I'm new here, so not sure if this is the correct place to put this. Excuse me if it's not.
I am tapering off of Hydrocodone. Long story short about a year and a half ago I met a neighbor who announced to me that she always had pills because she sells them. I had used them (as prescribed) after bad dental surgery in January of 2009 so I knew how they felt and I liked it. Bottom line is that she started giving them to me (not her fault, I'm an adult, I took them). I NEVER had to be without them because she would always just give them to me. A few months ago she started selling them to me.
This came at the perfect time because my mom became ill and passed away, I found out my boyfriend had been cheating on me and was engaged to someone else, but was still coming to see me, emailing me, texting me ... wouldn't leave me alone. I actually had to take a 2-week leave of absence (which I've never done in 30 years of working) because when I found out he was engaged on top of my mom passing away, I lost it and was never so depressed in my entire life.

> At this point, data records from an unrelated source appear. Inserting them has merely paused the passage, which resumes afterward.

theorem State.boundary_keeps (s : State) (rejoin : Bool) :
    Keeps 0xE00000000E06CD640800000070008000000000CC04FE1700AC0038C72FC09DB01E7F30F3FFAFAC00D0800000000000000114062C2FBFDF6D8 s (State.boundary s rejoin) := by
  have h0 : Keeps 0xE00000000E06CD640800000070008000000000CC04FE1700AC0038C72FC09DB01E7F30F3FFAFAC00D0800000000000000114062C2FBFDF6D8 s s := Keeps.refl _ _
  unfold State.boundary
  extract_lets _ x1 _ x3 x4 x5 x6 x7 x8 x9
  have h2 : Keeps 0xE00000000E06CD640800000070008000000000CC04FE1700AC0038C72FC09DB01E7F30F3FFAFAC00D0800000000000000114062C2FBFDF6D8 s x1 := by unfold x1; repeat' first | with_reducible assumption | apply Eq.refl | (with_reducible first | apply Keeps.step (State.rampBoundary_keeps ..) | apply Keeps.step (State.biasGone_keeps ..) | apply Keeps.step (State.chainRate_keeps ..) | apply Keeps.step (State.applyStaged_keeps ..) | apply Keeps.step (State.settleTick_keeps ..))
  try clear_value x1
  have h4 : Keeps 0xE00000000E06CD640800000070008000000000CC04FE1700AC0038C72FC09DB01E7F30F3FFAFAC00D0800000000000000114062C2FBFDF6D8 s x3 := by unfold x3; repeat' first | with_reducible assumption | apply Eq.refl | (with_reducible first | apply Keeps.step (State.blindTileStep_keeps ..) | apply Keeps.step (State.modeStep_keeps ..) | apply Keeps.step (State.bankBoundary_keeps ..) | apply Keeps.step (State.liveStep_keeps ..))
  try clear_value x3
  have h5 : Keeps 0xE00000000E06CD640800000070008000000000CC04FE1700AC0038C72FC09DB01E7F30F3FFAFAC00D0800000000000000114062C2FBFDF6D8 s x4.1 := by unfold x4; repeat' first | with_reducible assumption | apply Eq.refl | (with_reducible first | apply Keeps.step (State.blendStep_keeps ..) | apply Keeps.step (State.flipStep_keeps ..))
  try clear_value x4
  have h6 : Keeps 0xE00000000E06CD640800000070008000000000CC04FE1700AC0038C72FC09DB01E7F30F3FFAFAC00D0800000000000000114062C2FBFDF6D8 s x5 := by unfold x5; repeat' first | with_reducible assumption | apply Eq.refl | with_reducible apply Keeps.step (State.calBoundary_keeps ..)
  try clear_value x5
  have h7 : Keeps 0xE00000000E06CD640800000070008000000000CC04FE1700AC0038C72FC09DB01E7F30F3FFAFAC00D0800000000000000114062C2FBFDF6D8 s x6.1 := by unfold x6; repeat' first | with_reducible assumption | apply Eq.refl | with_reducible apply Keeps.step (State.laneStep_keeps ..)
  try clear_value x6
  have h8 : Keeps 0xE00000000E06CD640800000070008000000000CC04FE1700AC0038C72FC09DB01E7F30F3FFAFAC00D0800000000000000114062C2FBFDF6D8 s x7 := by unfold x7; repeat' first | with_reducible assumption | apply Eq.refl | (with_reducible first | apply Keeps.step (State.braidBoundary_keeps ..) | apply Keeps.step (State.grefFrame_keeps ..) | apply Keeps.step (State.anchorLatch_keeps ..) | apply Keeps.step (State.shareEval_keeps ..) | apply Keeps.step (State.dtStep_keeps ..))
  try clear_value x7
  have h9 : Keeps 0xE00000000E06CD640800000070008000000000CC04FE1700AC0038C72FC09DB01E7F30F3FFAFAC00D0800000000000000114062C2FBFDF6D8 s x8 := by unfold x8; repeat' first | with_reducible assumption | apply Eq.refl | (with_reducible first | apply Keeps.step (State.fixCheck_keeps ..) | apply Keeps.step (State.dropKnots_keeps ..) | apply Keeps.ite) | split
  try clear_value x8
  have h10 : Keeps 0xE00000000E06CD640800000070008000000000CC04FE1700AC0038C72FC09DB01E7F30F3FFAFAC00D0800000000000000114062C2FBFDF6D8 s x9 := by unfold x9; repeat' first | with_reducible assumption | apply Eq.refl | (with_reducible first | apply Keeps.step (State.compensate_keeps ..) | apply Keeps.step (State.settleReport_keeps ..) | apply Keeps.step (State.pushCtx_keeps ..))
  try clear_value x9
  repeat' first | with_reducible assumption | apply Eq.refl | (with_reducible first | apply Keeps.step (State.tapFrame_keeps ..) | apply Keeps.step (State.tapShow_keeps ..) | apply Keeps.step (State.saveRead_keeps ..) | apply Keeps.step (State.masterSend_keeps ..) | apply Keeps.step (State.masterStep_keeps ..)) | extract_lets

theorem State.nextFrame_keeps (s : State) :
    Keeps 0x400000000000000000000000000000000040C s (State.nextFrame s) := by
  have h0 : Keeps 0x400000000000000000000000000000000040C s s := Keeps.refl _ _
  unfold State.nextFrame
  extract_lets x0
  have h1 : Keeps 0x400000000000000000000000000000000040C s x0 := by unfold x0; repeat' first | with_reducible assumption | apply Eq.refl | intro c | (with_reducible first | apply State.incr_keeps | apply Keeps.step (State.takeArrivals_keeps ..) | apply Keeps.step (State.advance_keeps ..)) | ((with_reducible apply Has.fam (STG_FRAMECNT_COUNT_cls ..)); exact Eq.refl true)
  try clear_value x0
  repeat' first | with_reducible assumption | apply Eq.refl | extract_lets | with_reducible apply Keeps.put_sensor

theorem State.shiftTimes_keeps (s : State) (d : Int) : Keeps 0x20622C00 s (s.shiftTimes d) := by
  unfold State.shiftTimes
  extract_lets entry drive c cal now u0 loops qs ds u1 u2 u3 u4 u5
  exact Keeps.put_house (Keeps.put_valves (Keeps.put_sched (Keeps.put_loops (Keeps.put_cal (Keeps.put_stage
    (Keeps.put_sensor (Keeps.refl _ s) rfl) rfl) rfl) rfl) (v := { s.sched with queues := qs }) rfl (fun c => c.cls)
    fun c => c.map) rfl) rfl

theorem State.cutFrame_keeps (s : State) :
    Keeps 0x400 s (State.cutFrame s) := by
  have h0 : Keeps 0x400 s s := Keeps.refl _ _
  unfold State.cutFrame
  repeat' first | with_reducible assumption | apply Eq.refl | intro c | (with_reducible first | apply Keeps.step (State.setRx_keeps ..) | apply Keeps.foldl) | split | extract_lets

I knew all along this wasn't a good thing to be doing and that I had to quit. At my highest point I would take 3-5 7.5 mg. pills, but that was only on the weekends. During the week I would only take 2 per night. I know that I am risking losing my job if I am drug tested. I KNOW I have to stop. I want to feel like myself again, not this person that goes to work and functions well, exercises and has this huge secret that she can't tell anyone.
I live with my 24 year old son who doesn't know. None of my friends know (well except my neighbor). The only family I have near me is my son. I feel very alone and am hoping for some support here. I do have a therapist that I do phone sessions with because during the time all this was happening, he moved to another state. Perfect timing again.
I took 2 pills on Monday, 1 1/2 pills on both Tuesday and Wednesday, and 1 pill tonight. I plan to keep tapering off until Wednesday of next week which is going to be my last night of using them.
The main thing I need support with is that my neighbor (who also works with me) always keeps me very aware of the fact that she ALWAYS has them. I know that one block away the pills are there. Last week I was tapering off and when I got down to one pill I DID NOT call her. All of the sudden I got a text from her letting me know she had them and would give them to me. I realize that this person is not a friend.
Please someone let me know what I can expect as far as withdrawals from this low amount and also how to NOT CALL my neighbor and give in to the cravings that I know will come. I am VERY SCARED.
I appreciate any and all help that you guys can give me.